Congressman Tom McClintock

Representing the 4th District of California

Federal Lands Subcommittee Legislative Hearing on H.R. 5780, Utah Public Lands Initiative Act

September 14, 2016

Congressman McClintock is the chairman of the Subcommittee on Federal Lands.  The subcommittee held a legislative hearing on September 14, 2016.  Congressman McClintock delivered the following opening statement:

Opening Statement of Chairman Tom McClintock (CA-04)
House Committee on Natural Resources
Subcommittee on Federal Lands

Legislative Hearing on H.R. 5780, Utah Public Lands Initiative Act

September 14, 2016

Good morning. Today, the Subcommittee on Federal Lands meets to hear testimony on H.R. 5780, the Utah Public Lands Initiative Act, brought to us by the Chairman of the Natural Resources Committee, Mr. Rob Bishop. 

This subcommittee measures bills according to three over-arching objectives for federal lands management: to restore public access to the public lands, to restore sound management practices to the public lands and to restore the federal government as a good neighbor to the communities directly impacted by the public lands.

Of all the bills we have seen during this Congress, I believe no one has tried harder to adhere to these principles than Chairman Bishop in the bill before us today, the Public Lands Initiative (PLI). 

Although the Federal Government owns only 7/10ths of one percent of New York, 1.1 percent of Illinois, 1.6 percent of Massachusetts and 1.8 percent of Texas, it owns nearly half of California, 4/5 of Nevada and 2/3 of Congressman Bishop’s home state of Utah.

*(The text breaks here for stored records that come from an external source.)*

/-- A record's payload under the rules of its own chapter (R413 step 5); none: refused. -/
def parseRec (f : Fuses) (ty : Nat) (b : List Byte) : Option ImgRec :=
  let v := f.variant
  match ty with
  | 0x300 => (parseCnpGlobal b).map .cnpGlobal
  | 0x310 => (parseCnpPort b).map .cnpPort
  | 0x320 => (parseCnpModule v b).map .cnpModule
  | 0x330 => (parseCnpGroup b).map .cnpGroup
  | 0x340 => (parseIntake v b).map .cnpIntake
  | 0x350 => (parseBuffer b).map .cnpBuffer
  | 0x400 => (parseMbBus b).map .mbBus
  | 0x500 => (parseVpPort v b).map .vpPort
  | 0x600 => (parseTwCable b).map .twCable
  | 0x610 => (parseCpcLoop v b).map .cpcLoop
  | 0x700 => (parseGtrGlobal v b).map .gtrGlobal
  | 0x710 => (parseGtrInput v b).map .gtrInput
  | 0x720 => (parseGtrCmp v b).map .gtrCmp
  | 0x730 => (parseGtrOutput v b).map .gtrOutput
  | 0x800 => (parseSeamPair f.devId b).map .seamPair
  | 0x900 => (parseLacGlobal b).map .lacGlobal
  | 0x910 => (parseLacChain b).map .lacChain
  | 0xA00 => (parseBrmGlobal b).map .brmGlobal
  | 0xA10 => (parseBrmBind b).map .brmBind
  | 0xA20 => (parseBrmPartner b).map .brmPartner
  | 0xB00 => (parseCufGlobal b).map .cufGlobal
  | 0xB10 => (parseCufChan b).map .cufChan
  | 0xC00 => (parseHemCfg b).map .hemCfg
  | 0xD00 => (parseClkBind b).map .clkBind
  | 0xE00 => (parseHstNet b).map .hstNet
  | 0xE10 => (parseHstUser b).map .hstUser
  | 0xE20 => (parseHstOcpp b).map .hstOcpp
  | _ => none

/-- Two records may not stand in one image (R414, first and second points). The `CnpModule` case is one module. -/
def recClash (a b : ImgRec) : Bool :=
  match a, b with
  | .cnpGlobal _, .cnpGlobal _ => true
  | .cnpPort x, .cnpPort y => x.port == y.port
  | .cnpModule x, .cnpModule y => x.pm == y.pm
  | .cnpGroup x, .cnpGroup y => x.group == y.group
  | .cnpIntake _, .cnpIntake _ => true
  | .cnpBuffer _, .cnpBuffer _ => true
  | .mbBus x, .mbBus y => x.bus == y.bus
  | .vpPort x, .vpPort y => x.port == y.port || (x.chkCu == y.chkCu && x.chkCu != 0xFF)
  | .twCable x, .twCable y => x.port == y.port
  | .cpcLoop x, .cpcLoop y => x.loop == y.loop || (x.outSnk == 1 && y.outSnk == 1 && x.outIdx == y.outIdx)
  | .cpcLoop x, .vpPort y => x.outSnk == 1 && x.outIdx == y.chkCu
  | .vpPort x, .cpcLoop y => y.outSnk == 1 && y.outIdx == x.chkCu
  | .gtrGlobal _, .gtrGlobal _ => true
  | .gtrInput x, .gtrInput y => x.si == y.si
  | .gtrCmp x, .gtrCmp y => x.fc == y.fc
  | .gtrOutput x, .gtrOutput y => x.so == y.so
  | .seamPair _, .seamPair _ => true
  | .lacGlobal _, .lacGlobal _ => true
  | .lacChain x, .lacChain y => x.chain == y.chain
  | .brmGlobal _, .brmGlobal _ => true
  | .brmBind x, .brmBind y => x.bind == y.bind
  | .brmPartner x, .brmPartner y => x.addr == y.addr && (x.addr.isSome || x.kind == y.kind)
  | .cufGlobal _, .cufGlobal _ => true
  | .cufChan x, .cufChan y => x.ch == y.ch
  | .cufChan x, .vpPort y => x.ch == y.chkCu && x.owner != 2
  | .vpPort x, .cufChan y => y.ch == x.chkCu && y.owner != 2
  | .hemCfg _, .hemCfg _ => true
  | .clkBind x, .clkBind y => x.service == y.service
  | .hstNet x, .hstNet y => x.port == y.port
  | .hstOcpp _, .hstOcpp _ => true
  | _, _ => false
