-- ==== Sys2Proof/Machine/ImageCore.lean ====
section
/-! DEFINITION. The image flash, the judging of an image, the loader's states and the image operations
(spec/15_image_and_start.md R406–R428). -/

namespace Sys2Proof.Machine

/-- What a byte of an erased flash reads as. -/
def erasedByte : Byte := 0xFF

/-- One byte of a store. -/
def Store.get (m : Store) (a : Nat) : Byte :=
  match m.find? (fun c => c.1 == a) with
  | some c => c.2
  | none => erasedByte

/-- Write one byte, keeping the canonical form: rising addresses, no cell with the erased value. -/
def Store.set (m : Store) (a : Nat) (b : Byte) : Store :=
  let m := m.filter (fun c => c.1 ≠ a)
  if b = erasedByte then m else insertBy (·.1) (a, b) m

/-- The canonical form of a store. -/
def Store.wf : Store → Bool
  | [] => true
  | [c] => decide (c.2 ≠ erasedByte)
  | c :: d :: m => decide (c.2 ≠ erasedByte) && decide (c.1 < d.1) && Store.wf (d :: m)

/-- `n` bytes from an address. -/
def Store.read (m : Store) (a n : Nat) : List Byte := (List.range n).map (fun k => Store.get m (a + k))

/-- Write bytes from an address. -/
def Store.write (m : Store) (a : Nat) : List Byte → Store
  | [] => m
  | b :: bs => Store.write (Store.set m a b) (a + 1) bs

/-- The size of a slot (R406). -/
def slotSize : Nat := 16777216

/-- A page of a slot. -/
def pageSize : Nat := 4096

/-- A refusal: reason of Table 15.7, part, slot offset of the failing record or field. -/
structure ImgBad where
  reason : Nat
  part   : Nat
  off    : Nat
  deriving DecidableEq, Repr

/-- What judging records gives: the records with their offsets, and those skipped as absent and unknown. -/
structure RecsOk where
  recs    : List (Nat × ImgRec) := []
  absent  : Nat := 0
  unknown : Nat := 0
  deriving DecidableEq, Repr

/-- The fields of a header (Table 15.3). -/
structure ImgHeader where
  imgLen  : Nat
  flbLen  : Nat
  recLen  : Nat
  serial  : Nat
  authPk  : List Byte
  deriving DecidableEq, Repr

/-- The image authority anchor in force (Table 14.5). -/
def anchorOf (f : Fuses) (c : Cloak) : Nat :=
  match c.anchor with
  | none => f.anchor
  | some t => (t.take anchorBytes (fun _ => 0)).getD Config.anchorLost

/-- Header checks, reasons 1 to 5 (R411, R419, Table 15.7). `h` is the header's 128 bytes. -/
def judgeHeader (f : Fuses) (anchor : Nat) (h : List Byte) : Except ImgBad ImgHeader :=
  let flb := u h 12 4
  let rec_ := u h 16 4
  let img := u h 8 4
  let pk := (h.drop 56).take 60
  let bad (r o : Nat) : Except ImgBad ImgHeader := .error ⟨r, 0, o⟩
  if h.take 4 ≠ ascii "OTVR" then bad 1 0
  else if u h 4 2 ≠ 1 then bad 1 4
  else if u h 124 4 ≠ crc32c (h.take 124) then bad 2 124
  else if u h 6 2 ≠ 128 then bad 2 6
  else if !(rng 128 8192 flb && flb % 4 == 0) then bad 2 12
  else if !(decide (rec_ ≤ 16771160) && rec_ % 4 == 0) then bad 2 16
  else if img ≠ flb + 2964 + rec_ + 2964 ∨ slotSize < img then bad 2 8
  else if u h 24 4 % 2 ≠ 0 ∨ u h 24 4 / 32 ≠ 0 then bad 2 24
  else if u h 31 1 ≠ 0 then bad 2 28
  else if u h 116 8 ≠ 0 then bad 2 116
  else if !bitOf f.variant.code (u h 24 4) then bad 3 24
  else if f.fw % 2 ^ 24 < u h 28 4 then bad 4 28
  else if Config.sha256 pk ≠ anchor then bad 5 56
  else .ok { imgLen := img, flbLen := flb, recLen := rec_, serial := u h 20 4, authPk := pk }

/-- Judge one record (R413). DESIGN CHOICE (log 129): the CUF_CHAN of a channel that a first-leaf CHK_CU names may stand in the rest. Here
`bs` are the bytes of the part from the record on, `prev` the records read before, `rest` says that the part is the rest. Answers the length taken with padding, and the record; none: skipped, true if for an absent unit. -/
def judgeRec (f : Fuses) (rest : Bool) (prev : List (Nat × ImgRec)) (bs : List Byte) : Except Nat (Nat × Option ImgRec × Bool) :=
  let ty := u bs 0 2
  let len := u bs 2 2
  let t := ty % 2 ^ 15
  let total := (8 + len + 3) / 4 * 4
  let pay := (bs.drop 8).take len
  if bs.length < 8 ∨ bs.length < total then .error 8
  else if leNat ((bs.drop (8 + len)).take (total - 8 - len)) ≠ 0 then .error 8
  else if u bs 4 4 ≠ crc32c (bs.take 4 ++ pay) then .error 7
  else
    let absent := recAbsent f.variant t pay
    if (recLen t).isNone || absent then
      if bitOf 15 ty then .ok (total, none, absent) else .error 10
    else if recLen t ≠ some len then .error 8
    else match parseRec f t pay with
      | none => .error 9
      | some r =>
        if prev.any (fun p => recClash p.2 r) || !countsOk (Cfg.ofRecs (prev ++ [(0, r)])) then .error 9
        else if rest && firstLeafOnly r then .error 11
        else .ok (total, some r, false)
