/-- A frame without error that is no protocol exception is filtered and judged (R100, R101, R108); the last part is a frame that entered
the high-priority buffer. An ANNOUNCE that Canopy does not answer is discarded (R124). -/
def State.canAccept (b : Fin 4) (f : CanFrame) (s : State) : State × Option RxFrame :=
  let x : RxFrame := { id := f.id, data := f.data, ts := s.tb % 2 ^ 32, at_ := s.mono }
  let r := s.busRec b
  if f.ext ∨ f.rtr then (s, none)
  else
    let hp := f.id &&& r.hpMask == r.hpId &&& r.hpMask
    if !hp && !(s.mb.bus[b]).accepts f.id then (s, none)
    else if !profileOk b f.id f.data then (s.busMod b (fun m => { m with badLen := satInc 8 m.badLen }), none)
    else if hp then (s.highPriority b x, some x)
    else if isAnnounce f.id && !s.answersAnnounce then (s, none)
    else if 64 ≤ (s.mb.bus[b]).rxq.length then (s.busMod b (fun m => { m with ovf := satInc 8 m.ovf }), none)
    else (s.busMod b (fun m => { m with rxq := m.rxq ++ [x] }), none)

/-- A controller has heard a frame (Table 4.1, R97, R99). A protocol exception is counted and the frame is not received; the bus
integration that it starts ends with the 11 recessive bits at the end of that frame, before the next one. -/
def State.canReceive (b : Fin 4) (f : CanFrame) (s : State) : State × Option RxFrame :=
  if !s.busOn b then (s, none)
  else
    let s := s.busMod b (MBus.busy s.mono (80 * f.busTime))
    if f.resRecessive then (s.busMod b (fun m => { m with pexc := satInc 8 m.pexc }), none)
    else
      let s := if s.listens b then s else s.confine b (s.mb.bus[b]).tec (recNext f.flaw (s.mb.bus[b]).recv)
      if f.flaw = .none then s.canAccept b f else (s, none)

/-- Take the oldest frame of the receive queue that fits a test; frames that nothing reads (neither status nor ANNOUNCE) leave the
queue with it. -/
def State.takeRx (b : Fin 4) (ok : Nat → Bool) (s : State) : Option (RxFrame × State) :=
  let q := (s.mb.bus[b]).rxq.filter (fun x => isStatus x.id || isAnnounce x.id)
  match q.find? (fun x => ok x.id) with
  | none => none
  | some x => some (x, s.busMod b (fun m => { m with rxq := q.erase x }))

/-! ### Status frames and enumeration -/

/-- The fields of a status frame (Table 4.8). -/
def statusOf (x : RxFrame) : ModStatus where
  iRep := leAtI x.data 0 2
  vOut := leAt x.data 2 2
  iAvail := leAt x.data 4 2
  sel := leAt x.data 6 1 % 16
  closed := bitOf 4 (leAt x.data 6 1)
  fault := bitOf 0 (leAt x.data 7 1)
  outOff := bitOf 1 (leAt x.data 7 1)
  inhibit := bitOf 2 (leAt x.data 7 1)
  wd := bitOf 3 (leAt x.data 7 1)
  hold := bitOf 4 (leAt x.data 7 1)
  selRej := bitOf 5 (leAt x.data 7 1)
  depart := bitOf 6 (leAt x.data 7 1)
  epoch := leAt x.data 8 2
  seq := leAt x.data 10 2
  temp := leAtI x.data 12 1
  fcode := leAt x.data 13 1
  scnt := leAt x.data 14 1
  at_ := x.at_

/-- Change the link of address `a` on bus `b`. -/
def State.linkMod (b : Fin 4) (a : Nat) (f : PmLink → PmLink) (s : State) : State :=
  s.busMod b (fun m => { m with link := updN m.link a f })

/-- A module is declared lost (R22, R122). -/
def State.loseModule (b : Fin 4) (a : Nat) (s : State) : State :=
  s.linkMod b a (fun l => { l with lost := true, admitted := false, fresh := false, gone := l.gone || l.admitted })

/-- The reported current follows the setpoint (spec/03_canopy_limits_and_faults.md R82): within max(2.0 A, 2 % of I_RATED). -/
def follows (iRated : Nat) (sp rep : Int) : Bool :=
  let d : Int := rep - sp
  decide ((d.natAbs : Rat) ≤ max 20 ((iRated : Rat) / 50))

/-- One status frame enters the follow-error counts of a module (R82); the flag says that a limit is imposed. -/
def CnpModSt.follow (now iRated : Nat) (rep : Int) (m : CnpModSt) : CnpModSt × Bool :=
  if follows iRated m.sp rep then
    ({ m with followBad := 0, followOk := m.followOk + 1, limit := if 5 ≤ m.followOk + 1 then none else m.limit }, false)
  else if m.followBad + 1 < 5 then ({ m with followBad := m.followBad + 1, followOk := 0 }, false)
  else ({ m with
    followBad := 0, followOk := 0, limit := some (rep.natAbs : Int), limitTimes := lastMinute now m.limitTimes ++ [now] }, true)

/-- Fault-free status counts from its first frame (R84). -/
def CnpModSt.health (now : Nat) (ok : Bool) (m : CnpModSt) : CnpModSt :=
  { m with okSince := if ok then some (m.okSince.getD now) else none }

/-- Canopy reads a status frame of module `pm` (R82, R84). -/
def State.readStatus (pm : Nat) (t : ModStatus) (s : State) : State :=
  let r := (s.cfg.cnpModule.find? (fun r => r.pm == pm)).getD {}
  let m := (atD s.cnp.mods pm {}).health s.mono (!(t.fault || t.inhibit))
  if m.st = .blocked then { s with cnp := { s.cnp with mods := updN s.cnp.mods pm (fun _ => m) } }
  else
    let x := m.follow s.mono r.iRated t.iRep
    let c : Canopy := { s.cnp with mods := updN s.cnp.mods pm (fun _ => x.1) }
    if x.2 then ({ s with cnp := c.loss pm 3 }).raiseAt .moduleRefused pm else { s with cnp := c }

/-- Missed frames between two counter values (R121). -/
def scntGap (last now : Nat) : Nat := (now + 256 - last - 1) % 256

This creates enormous problems and economic distress on the communities impacted by federal land ownership, and the bill before us is the result of many years of work, collaboration and compromise by Chairman Bishop that has produced a locally-driven solution to some of Utah’s most daunting land management issues. 

His bill promises to expand public recreational access, protect grazing, and ensure the continued use of off-highway vehicles. The PLI includes protections against federal overreach and ensures that the State of Utah can have control over its own economic and energy future. 

This bill is a give and take for all who were involved, but ultimately ensures certainty and resolution to the State of Utah.     

To be clear, I would not support the compromises in this bill if they were stand-alone legislation.  It designates millions of acres for wilderness that makes scientific land management nearly impossible.  It confers 360 miles of new Wild and Scenic River designations that have proven disastrous at Yosemite, where the Merced River designation is now being used to remove long-standing visitor amenities including bicycle and horse rentals, historic stone bridges and lodging.

But these concessions were made in order to provide certainty and stability for other lands that are exchanged and consolidated for beneficial use by the public, and inclusion of local and tribal governments in many land management decisions from which they were previously excluded. 

Most importantly, this bill pre-empts arbitrary and capricious designations threatened in the final throes of the Obama administration.  Mr. Obama’s threatened monument designations are focused on appeasing out-of-state interests at the expense of local people struggling to have good paying jobs and keep their public schools open after monuments engulf their communities. In contrast, this bill seeks to create a national monument that the people of Utah and its tribes actually support.

This President has relied on the Antiquities Act – originally written in 1906 to provide temporary protection of archeological sites from looting -- to lock up 548 million acres of land and water lands on whim.  That’s an area larger than the states of California, Texas, Oregon, Wyoming, Colorado, and New Mexico combined. This abuse of power means the public is largely forbidden from enjoying traditional recreational pursuits on the public lands, including snowmobiling, hunting, fishing, shooting, off-highway vehicle use.  
In my own district, these same special interests are trying to convert the Sierra National Forest into a 1.3 million-acre Sierra National Monument, obliterating the last remaining timber jobs in our communities and making the management of our lands impossible at a time of severe drought and beetle infestation.  If successful, I would suggest naming it the “Burnt Forest National Monument,” where school children can come to see what leftist environmentalism has done to the environment. 

I’m not sure to whom President Obama thinks he is accountable, but here in Congress we believe it’s our constituents.  Ultimately, it is up to our elected officials, such as Chairman Bishop and Commissioner Rebecca Benally, who is here today, to represent their local residents and be held accountable for their land use choices. 

I hope the administration officials here today pay close attention to the loud and resounding opposition to a unilateral monument designation and let local elected officials decide the fate of lands in Utah. 

With that, I look forward to hearing testimony from today’s witnesses and I now recognize the Ranking Member for her opening statement.